NB: We’ve always had a customer base in the UK, so it’s nice to have references form this country. It’s an expressionist way of talking about it, we’re patriotic designers. When I was inspired by the industrial revolution, it was being in Shropshire with the first iron bridge which was at the time, like Silicon Valley is today. It’s an interesting thing to look at – these people were only a few generations before us but it feels like ancient history. And it’s right on your doorstep. It would have been bizarre to talk about something that we didn’t really know anything about.
JW: That’s also why you buy a brand, for its morals, its roots.
NB: SS17 was inspired by British holidays. That romantic idea of rushing off when there’s passing sun, even though it’s been pissing it down with rain. So it’s joining the dots and topics of conversations that lead into other conversations and into the designs. And that’s why a T-shirt might be a bit more like £50 not £30, because there’s a story behind it.
CT: How long between the initial conception of an idea and production?
NB: I like to do it quite quickly. I like thinking of it, then lots of late nights and then build that thing into a very concise PDF document that we can use as a working brief. We don’t like to stray too far from that, because the worst thing is getting excited about too many different things and getting into too many different tangents. You have to be very concise to get the message through.
JW: It’s mental that from that, you then have to deliver it, make it etc. Communication is all it is.

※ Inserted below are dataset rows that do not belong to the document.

/-! ### HXK (R64, R66) -/

/-- Whether the culture has a chain of a task (R64). -/
def hasChain (c : Chip) (t : TaskId) : Bool := c.culture.chains.any fun k => k.task = t.code

/-- The rules of both kinds of task on the first word of an entry. R64 does not say which field a COMMIT names for an enabled task
without a chain, nor for OVRACT 1 with OVRLIM 0: they are EN and OVRLIM (DESIGN CHOICE, log entry 18). -/
def taskRules (c : Chip) (t : TaskId) (a : Nat) : List Fail :=
  let w := rawReg c a
  failIf (bit w 31 && !hasChain c t) a 31 31 ++ failIf (bits w 30 29 = 3) a 30 29 ++
    failIf (bits w 30 29 = 1 && bits w 24 21 = 0) a 24 21

/-- Periodic tasks: PERIOD and PHASE. -/
def periodicRules (c : Chip) (n : Fin 64) : List Fail :=
  let a := Reg.hxkTcfg.addr n.val
  let w := rawReg c a
  taskRules c (.periodic n) a ++
    (if !bit w 31 then [] else
      failIf (bits w 17 0 = 0 || 200000 < bits w 17 0) a 17 0 ++
        failIf (bits w 17 0 * 50 ≤ taskPhase c n) (Reg.hxkTphase.addr n.val) 23 0)

/-- Event tasks: the deadline, and the source that no lower-numbered task names (R204). -/
def eventRules (c : Chip) (v : Fin 256) : List Fail :=
  let a := Reg.hxkVcfg.addr v.val
  let w := rawReg c a
  let d := taskDl c v
  taskRules c (.event v) a ++
    (if !bit w 31 then [] else
      failIf (d < 10 || 10000 < d || d < prGuard c + 8) (Reg.hxkVdl.addr v.val) 13 0 ++
        failIf ((List.range v.val).any fun u =>
          let x := rawReg c (Reg.hxkVcfg.addr u)
          bit x 31 && bits x 11 0 = bits w 11 0) a 11 0)

/-- The enabled points, ascending. -/
def enabledPoints (c : Chip) : List Nat :=
  ((regsIn c.regs Reg.hxkPt.base (Reg.hxkPt.base + 65535)).map (fun e => e.1 - Reg.hxkPt.base)).filter fun p => bit (ptEntry c p) 31

/-- A binding field's POINT, where it binds one: a register without an enable field binds no point with 0 (R65). -/
def boundPoint (c : Chip) (a : Nat) : List Nat := let p := bits (rawReg c a) 31 16; if p = 0 then [] else [p]

/-- The points that input bindings name, once per binding (R66). -/
def inputBindings (c : Chip) : List Nat :=
  (subscriptions c).map (fun m => bits (rawReg c (Reg.ethSpnt.addr m)) 31 16) ++
  (inboxes c).map (fun i => bits (rawReg c (Reg.ethMdctl.addr i)) 15 0) ++
  ((List.range 8).filter fun n => bit (rawReg c (Reg.ptpCapctl.addr n)) 31).map (fun n => bits (rawReg c (Reg.ptpCappnt.addr n)) 31 16) ++
  boundPoint c Reg.ptpTspnt.addr ++
  ((mvbPorts c).filter fun j => !bit (mvbCfg c j) 30).map (mvbPoint c) ++ boundPoint c Reg.mvbStspnt.addr ++
  ((List.range 4).flatMap fun p => boundPoint c (Reg.canRxpnt.addr p 0) ++ boundPoint c (Reg.canRxpnt.addr p 1) ++
    boundPoint c (Reg.canStspnt.addr p)) ++
  (windows c 1 ++ windows c 2).map (winPoint c) ++
  ((List.range 8).filter fun g => bit (rawReg c (Reg.dioGcfg.addr g)) 15).map (fun g => bits (rawReg c (Reg.dioGcfg.addr g)) 31 16) ++
  boundPoint c Reg.dioRbpnt.addr ++
  ((List.range 8).filter fun n => bit (spdCfg c n) 31 && spdBase c n = n).map (fun n => bits (rawReg c (Reg.spdPnt.addr n)) 31 16) ++
  ((List.range 32).flatMap fun n => boundPoint c (Reg.alpPnt.addr n)) ++ boundPoint c Reg.rindPnt.addr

CT: Let’s talk about your AW17 collection.
NB: It’s based on the River Thames. We looked at these old maps and have been quite interested in mapping as a whole. There was a famous cartographer who said he’d do a map of London for the King at the time. And he took a year and when he produced it they said, ‘oh that’s amazing, we’re going to pay you to do it for the whole of Greater London – make it more detailed and more accurate’. He supposedly worked every day for 10 years, and it’s a beautiful map. When he finished he gave this map over, and then he died. His life’s work – he finished it and then he popped it, apparently from stress. He made his place in history, which is pretty cool. So we were using maps as time warps. As a section of London, the river hasn’t changed a dramatic amount. It’s the reason London exists. There’s so much to draw on.
CT: Talking of change and continuity – there’s a lot of talk about the unsustainable pace of the industry, what do you think?
JW: We’re so slow, because we have to be. The market is quick but the way in which we want to evolve the brand is slow. How long it takes to manufacture clothes and get them out, with fast fashion on your heels. You only get four collections a year, and it’s kind of like, they’re running parallel but it’s two different things.
NB: The root of that question is that it’s sickly fast. It’s too fast. All the High Street retailers have an animalistic approach to clothing, it’s much too fast. I would prefer it at a slower pace, but it’s very hard when you have things going onto the High Street, being copied and jumping on the back of a look, as such. We wouldn’t do it, and we don’t aspire to. The clothing industry is just too much, it’s 100% too much. It’s just waste. We’re not blameless in it either, we’re not an artisan brand. But we definitely do have an understanding of the philosophical viewpoints of what’s good or bad. I think we’re too hungry for newness all the time.
CT: What are your plans for London Fashion Week Men’s ?
JW: Bring the energy: roll the dice, push a few boundaries.